Foreign Language Press Survey

[Biography of Silvert Tobias Gunderson]

A History of the Norwegians of Illinois, 1905

Silvert Tobias Gunderson was born in Norway in 1839, and came to America in 1848 with his parents. They settled at once in Chicago, then a town of 20,000 inhabitants. He went to public school until he was fifteen years of age. He began to earn his own living by learning the carpenter trade. At the age of eighteen years he entered his own business; when the financial panic of 1857 slowed his business he moved to Fort Leavenworth, Kansas, but returned in 1858. In 1862 he purchased a lake vessel the Hercules and within five years became the owner of six vessels most of them engaged in the grain trade. As his financial resources increased he also interested himself in the lumber trade and in 1871 purchased large interests in sawmills. This business was in a thriving condition when in 1875 his plant was completely destroyed by fire. Being but lightly insured he was almost ruined financially. He went to work determined to retrieve his losses and to day, in addition to his lumber business he is the owner of extensive real estate interests, being the senior member of the firm of S. T. Gunderson & Sons, 2home builders. He was for a number of years connected with John A. Gouger & Company who shipped large quantities of doors and sash of their own manufacture throughout the U.S.A. He was married in 1869 to Emily C. Olson. They have two sons, both connected in their father's business,and one daughter. Mr. Gunderson is an active member of the Lutheran Church and contributes to its charities. He was one of the founders of the Masonic Orphans Home. He has all the degrees in masonry. In 1874 he was elected to a seat in the City Council and 1891 and 1907 he was appointed a member of the Board of Education.
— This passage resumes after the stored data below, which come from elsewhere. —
@[simp] theorem State.onLane_pending (s : State) (b l : Nat) (f : Lane → Lane) : (s.onLane b l f).pending = s.pending := (rfl)
@[simp] theorem State.onLane_powered (s : State) (b l : Nat) (f : Lane → Lane) : (s.onLane b l f).powered = s.powered := (rfl)
@[simp] theorem State.onLane_clk (s : State) (b l : Nat) (f : Lane → Lane) : (s.onLane b l f).clk = s.clk := (rfl)
@[simp] theorem State.onLane_mode (s : State) (b l : Nat) (f : Lane → Lane) : (s.onLane b l f).mode = s.mode := (rfl)
@[simp] theorem State.onLane_transit (s : State) (b l : Nat) (f : Lane → Lane) : (s.onLane b l f).transit = s.transit := (rfl)
@[simp] theorem State.onLane_hold (s : State) (b l : Nat) (f : Lane → Lane) : (s.onLane b l f).hold = s.hold := (rfl)
@[simp] theorem State.onLane_trim (s : State) (b l : Nat) (f : Lane → Lane) : (s.onLane b l f).trim = s.trim := (rfl)
@[simp] theorem State.onLane_load (s : State) (b l : Nat) (f : Lane → Lane) : (s.onLane b l f).load = s.load := (rfl)
@[simp] theorem State.onLane_pat (s : State) (b l : Nat) (f : Lane → Lane) : (s.onLane b l f).pat = s.pat := (rfl)
@[simp] theorem State.onLane_ap (s : State) (b l : Nat) (f : Lane → Lane) : (s.onLane b l f).ap = s.ap := (rfl)
@[simp] theorem State.onLane_mem (s : State) (b l : Nat) (f : Lane → Lane) : (s.onLane b l f).mem = s.mem := (rfl)
@[simp] theorem State.onLane_bench (s : State) (b l : Nat) (f : Lane → Lane) : (s.onLane b l f).bench = s.bench := (rfl)
@[simp] theorem State.onLane_time (s : State) (b l : Nat) (f : Lane → Lane) : (s.onLane b l f).time = s.time := (rfl)
@[simp] theorem State.onLane_segs (s : State) (b l : Nat) (f : Lane → Lane) : (s.onLane b l f).segs = s.segs := (rfl)
@[simp] theorem State.onLane_looms (s : State) (b l : Nat) (f : Lane → Lane) : (s.onLane b l f).looms = s.looms := (rfl)
@[simp] theorem State.onLane_out (s : State) (b l : Nat) (f : Lane → Lane) : (s.onLane b l f).out = s.out := (rfl)
@[simp] theorem State.onLane_chans (s : State) (b l : Nat) (f : Lane → Lane) : (s.onLane b l f).chans = s.chans := (rfl)
@[simp] theorem State.onLane_adcs (s : State) (b l : Nat) (f : Lane → Lane) : (s.onLane b l f).adcs = s.adcs := (rfl)
@[simp] theorem State.onLane_engines (s : State) (b l : Nat) (f : Lane → Lane) : (s.onLane b l f).engines = s.engines := (rfl)
@[simp] theorem State.onLane_xyStages (s : State) (b l : Nat) (f : Lane → Lane) : (s.onLane b l f).xyStages = s.xyStages := (rfl)
@[simp] theorem State.onLane_dec (s : State) (b l : Nat) (f : Lane → Lane) : (s.onLane b l f).dec = s.dec := (rfl)
@[simp] theorem State.onLane_fms (s : State) (b l : Nat) (f : Lane → Lane) : (s.onLane b l f).fms = s.fms := (rfl)
@[simp] theorem State.onLane_memc (s : State) (b l : Nat) (f : Lane → Lane) : (s.onLane b l f).memc = s.memc := (rfl)
@[simp] theorem State.onLane_tally (s : State) (b l : Nat) (f : Lane → Lane) : (s.onLane b l f).tally = s.tally := (rfl)
@[simp] theorem State.onLane_fabric (s : State) (b l : Nat) (f : Lane → Lane) : (s.onLane b l f).fabric = s.fabric := (rfl)
@[simp] theorem State.onLane_slow (s : State) (b l : Nat) (f : Lane → Lane) : (s.onLane b l f).slow = s.slow := (rfl)
@[simp] theorem State.onLane_therm (s : State) (b l : Nat) (f : Lane → Lane) : (s.onLane b l f).therm = s.therm := (rfl)
@[simp] theorem State.onLane_host (s : State) (b l : Nat) (f : Lane → Lane) : (s.onLane b l f).host = s.host := (rfl)
@[simp] theorem State.onLane_pins (s : State) (b l : Nat) (f : Lane → Lane) : (s.onLane b l f).pins = s.pins := (rfl)
@[simp] theorem State.onLane_captures (s : State) (b l : Nat) (f : Lane → Lane) : (s.onLane b l f).captures = s.captures := (rfl)
@[simp] theorem State.onLane_recent (s : State) (b l : Nat) (f : Lane → Lane) : (s.onLane b l f).recent = s.recent := (rfl)
@[simp] theorem State.onLane_setvAt (s : State) (b l : Nat) (f : Lane → Lane) : (s.onLane b l f).setvAt = s.setvAt := (rfl)
@[simp] theorem State.onLane_later (s : State) (b l : Nat) (f : Lane → Lane) : (s.onLane b l f).later = s.later := (rfl)
@[simp] theorem State.onLane_readData (s : State) (b l : Nat) (f : Lane → Lane) : (s.onLane b l f).readData = s.readData := (rfl)
@[simp] theorem State.onLane_outbox (s : State) (b l : Nat) (f : Lane → Lane) : (s.onLane b l f).outbox = s.outbox := (rfl)
@[simp] theorem State.onLane_freeCtr (s : State) (b l : Nat) (f : Lane → Lane) : (s.onLane b l f).freeCtr = s.freeCtr := (rfl)

@[simp] theorem State.onLoom_pending (s : State) (b : Nat) (f : Loom → Loom) : (s.onLoom b f).pending = s.pending := (rfl)
@[simp] theorem State.onLoom_powered (s : State) (b : Nat) (f : Loom → Loom) : (s.onLoom b f).powered = s.powered := (rfl)
@[simp] theorem State.onLoom_clk (s : State) (b : Nat) (f : Loom → Loom) : (s.onLoom b f).clk = s.clk := (rfl)
@[simp] theorem State.onLoom_mode (s : State) (b : Nat) (f : Loom → Loom) : (s.onLoom b f).mode = s.mode := (rfl)
@[simp] theorem State.onLoom_transit (s : State) (b : Nat) (f : Loom → Loom) : (s.onLoom b f).transit = s.transit := (rfl)
@[simp] theorem State.onLoom_hold (s : State) (b : Nat) (f : Loom → Loom) : (s.onLoom b f).hold = s.hold := (rfl)
@[simp] theorem State.onLoom_trim (s : State) (b : Nat) (f : Loom → Loom) : (s.onLoom b f).trim = s.trim := (rfl)
@[simp] theorem State.onLoom_load (s : State) (b : Nat) (f : Loom → Loom) : (s.onLoom b f).load = s.load := (rfl)
@[simp] theorem State.onLoom_pat (s : State) (b : Nat) (f : Loom → Loom) : (s.onLoom b f).pat = s.pat := (rfl)
@[simp] theorem State.onLoom_ap (s : State) (b : Nat) (f : Loom → Loom) : (s.onLoom b f).ap = s.ap := (rfl)
@[simp] theorem State.onLoom_mem (s : State) (b : Nat) (f : Loom → Loom) : (s.onLoom b f).mem = s.mem := (rfl)
@[simp] theorem State.onLoom_bench (s : State) (b : Nat) (f : Loom → Loom) : (s.onLoom b f).bench = s.bench := (rfl)
@[simp] theorem State.onLoom_time (s : State) (b : Nat) (f : Loom → Loom) : (s.onLoom b f).time = s.time := (rfl)
@[simp] theorem State.onLoom_segs (s : State) (b : Nat) (f : Loom → Loom) : (s.onLoom b f).segs = s.segs := (rfl)
@[simp] theorem State.onLoom_lanes (s : State) (b : Nat) (f : Loom → Loom) : (s.onLoom b f).lanes = s.lanes := (rfl)
@[simp] theorem State.onLoom_out (s : State) (b : Nat) (f : Loom → Loom) : (s.onLoom b f).out = s.out := (rfl)
@[simp] theorem State.onLoom_chans (s : State) (b : Nat) (f : Loom → Loom) : (s.onLoom b f).chans = s.chans := (rfl)
@[simp] theorem State.onLoom_adcs (s : State) (b : Nat) (f : Loom → Loom) : (s.onLoom b f).adcs = s.adcs := (rfl)
@[simp] theorem State.onLoom_engines (s : State) (b : Nat) (f : Loom → Loom) : (s.onLoom b f).engines = s.engines := (rfl)
@[simp] theorem State.onLoom_xyStages (s : State) (b : Nat) (f : Loom → Loom) : (s.onLoom b f).xyStages = s.xyStages := (rfl)
@[simp] theorem State.onLoom_dec (s : State) (b : Nat) (f : Loom → Loom) : (s.onLoom b f).dec = s.dec := (rfl)
@[simp] theorem State.onLoom_fms (s : State) (b : Nat) (f : Loom → Loom) : (s.onLoom b f).fms = s.fms := (rfl)
@[simp] theorem State.onLoom_memc (s : State) (b : Nat) (f : Loom → Loom) : (s.onLoom b f).memc = s.memc := (rfl)
@[simp] theorem State.onLoom_tally (s : State) (b : Nat) (f : Loom → Loom) : (s.onLoom b f).tally = s.tally := (rfl)
@[simp] theorem State.onLoom_fabric (s : State) (b : Nat) (f : Loom → Loom) : (s.onLoom b f).fabric = s.fabric := (rfl)
@[simp] theorem State.onLoom_slow (s : State) (b : Nat) (f : Loom → Loom) : (s.onLoom b f).slow = s.slow := (rfl)
@[simp] theorem State.onLoom_therm (s : State) (b : Nat) (f : Loom → Loom) : (s.onLoom b f).therm = s.therm := (rfl)
@[simp] theorem State.onLoom_host (s : State) (b : Nat) (f : Loom → Loom) : (s.onLoom b f).host = s.host := (rfl)
@[simp] theorem State.onLoom_pins (s : State) (b : Nat) (f : Loom → Loom) : (s.onLoom b f).pins = s.pins := (rfl)
@[simp] theorem State.onLoom_captures (s : State) (b : Nat) (f : Loom → Loom) : (s.onLoom b f).captures = s.captures := (rfl)
@[simp] theorem State.onLoom_recent (s : State) (b : Nat) (f : Loom → Loom) : (s.onLoom b f).recent = s.recent := (rfl)
@[simp] theorem State.onLoom_setvAt (s : State) (b : Nat) (f : Loom → Loom) : (s.onLoom b f).setvAt = s.setvAt := (rfl)
@[simp] theorem State.onLoom_later (s : State) (b : Nat) (f : Loom → Loom) : (s.onLoom b f).later = s.later := (rfl)
@[simp] theorem State.onLoom_readData (s : State) (b : Nat) (f : Loom → Loom) : (s.onLoom b f).readData = s.readData := (rfl)
@[simp] theorem State.onLoom_outbox (s : State) (b : Nat) (f : Loom → Loom) : (s.onLoom b f).outbox = s.outbox := (rfl)
@[simp] theorem State.onLoom_freeCtr (s : State) (b : Nat) (f : Loom → Loom) : (s.onLoom b f).freeCtr = s.freeCtr := (rfl)

@[simp] theorem State.onChan_pending (s : State) (b c : Nat) (f : Chan → Chan) : (s.onChan b c f).pending = s.pending := (rfl)
@[simp] theorem State.onChan_powered (s : State) (b c : Nat) (f : Chan → Chan) : (s.onChan b c f).powered = s.powered := (rfl)
@[simp] theorem State.onChan_clk (s : State) (b c : Nat) (f : Chan → Chan) : (s.onChan b c f).clk = s.clk := (rfl)
@[simp] theorem State.onChan_mode (s : State) (b c : Nat) (f : Chan → Chan) : (s.onChan b c f).mode = s.mode := (rfl)
@[simp] theorem State.onChan_transit (s : State) (b c : Nat) (f : Chan → Chan) : (s.onChan b c f).transit = s.transit := (rfl)
@[simp] theorem State.onChan_hold (s : State) (b c : Nat) (f : Chan → Chan) : (s.onChan b c f).hold = s.hold := (rfl)
@[simp] theorem State.onChan_trim (s : State) (b c : Nat) (f : Chan → Chan) : (s.onChan b c f).trim = s.trim := (rfl)
@[simp] theorem State.onChan_load (s : State) (b c : Nat) (f : Chan → Chan) : (s.onChan b c f).load = s.load := (rfl)
@[simp] theorem State.onChan_pat (s : State) (b c : Nat) (f : Chan → Chan) : (s.onChan b c f).pat = s.pat := (rfl)
@[simp] theorem State.onChan_ap (s : State) (b c : Nat) (f : Chan → Chan) : (s.onChan b c f).ap = s.ap := (rfl)
@[simp] theorem State.onChan_mem (s : State) (b c : Nat) (f : Chan → Chan) : (s.onChan b c f).mem = s.mem := (rfl)
@[simp] theorem State.onChan_bench (s : State) (b c : Nat) (f : Chan → Chan) : (s.onChan b c f).bench = s.bench := (rfl)
@[simp] theorem State.onChan_time (s : State) (b c : Nat) (f : Chan → Chan) : (s.onChan b c f).time = s.time := (rfl)
@[simp] theorem State.onChan_segs (s : State) (b c : Nat) (f : Chan → Chan) : (s.onChan b c f).segs = s.segs := (rfl)
@[simp] theorem State.onChan_looms (s : State) (b c : Nat) (f : Chan → Chan) : (s.onChan b c f).looms = s.looms := (rfl)
@[simp] theorem State.onChan_lanes (s : State) (b c : Nat) (f : Chan → Chan) : (s.onChan b c f).lanes = s.lanes := (rfl)
@[simp] theorem State.onChan_out (s : State) (b c : Nat) (f : Chan → Chan) : (s.onChan b c f).out = s.out := (rfl)
@[simp] theorem State.onChan_adcs (s : State) (b c : Nat) (f : Chan → Chan) : (s.onChan b c f).adcs = s.adcs := (rfl)
@[simp] theorem State.onChan_engines (s : State) (b c : Nat) (f : Chan → Chan) : (s.onChan b c f).engines = s.engines := (rfl)
@[simp] theorem State.onChan_xyStages (s : State) (b c : Nat) (f : Chan → Chan) : (s.onChan b c f).xyStages = s.xyStages := (rfl)
@[simp] theorem State.onChan_dec (s : State) (b c : Nat) (f : Chan → Chan) : (s.onChan b c f).dec = s.dec := (rfl)
@[simp] theorem State.onChan_fms (s : State) (b c : Nat) (f : Chan → Chan) : (s.onChan b c f).fms = s.fms := (rfl)
@[simp] theorem State.onChan_memc (s : State) (b c : Nat) (f : Chan → Chan) : (s.onChan b c f).memc = s.memc := (rfl)
@[simp] theorem State.onChan_tally (s : State) (b c : Nat) (f : Chan → Chan) : (s.onChan b c f).tally = s.tally := (rfl)
@[simp] theorem State.onChan_fabric (s : State) (b c : Nat) (f : Chan → Chan) : (s.onChan b c f).fabric = s.fabric := (rfl)
@[simp] theorem State.onChan_slow (s : State) (b c : Nat) (f : Chan → Chan) : (s.onChan b c f).slow = s.slow := (rfl)
@[simp] theorem State.onChan_therm (s : State) (b c : Nat) (f : Chan → Chan) : (s.onChan b c f).therm = s.therm := (rfl)
@[simp] theorem State.onChan_host (s : State) (b c : Nat) (f : Chan → Chan) : (s.onChan b c f).host = s.host := (rfl)
@[simp] theorem State.onChan_pins (s : State) (b c : Nat) (f : Chan → Chan) : (s.onChan b c f).pins = s.pins := (rfl)
@[simp] theorem State.onChan_captures (s : State) (b c : Nat) (f : Chan → Chan) : (s.onChan b c f).captures = s.captures := (rfl)
@[simp] theorem State.onChan_recent (s : State) (b c : Nat) (f : Chan → Chan) : (s.onChan b c f).recent = s.recent := (rfl)
@[simp] theorem State.onChan_setvAt (s : State) (b c : Nat) (f : Chan → Chan) : (s.onChan b c f).setvAt = s.setvAt := (rfl)
@[simp] theorem State.onChan_later (s : State) (b c : Nat) (f : Chan → Chan) : (s.onChan b c f).later = s.later := (rfl)
@[simp] theorem State.onChan_readData (s : State) (b c : Nat) (f : Chan → Chan) : (s.onChan b c f).readData = s.readData := (rfl)
@[simp] theorem State.onChan_outbox (s : State) (b c : Nat) (f : Chan → Chan) : (s.onChan b c f).outbox = s.outbox := (rfl)
@[simp] theorem State.onChan_freeCtr (s : State) (b c : Nat) (f : Chan → Chan) : (s.onChan b c f).freeCtr = s.freeCtr := (rfl)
Mr. Gunderson's work in securing Chicago as the site for the World's Fair stands to his credit as does the fact that he was the originator of the plan and president of the company, which purchased the Viking ship, a reproduction of the little ship in which the Norwegian explorers are supposed to 3to have come to America in about the year 1000. The ship is now on exhibition at the Field Columbian Museum. For the past fourteen years, S. T. Gunderson and sons have been erecting some very nice houses selling them on time payments. In the last four years they have erected from fifty to seventy houses a year.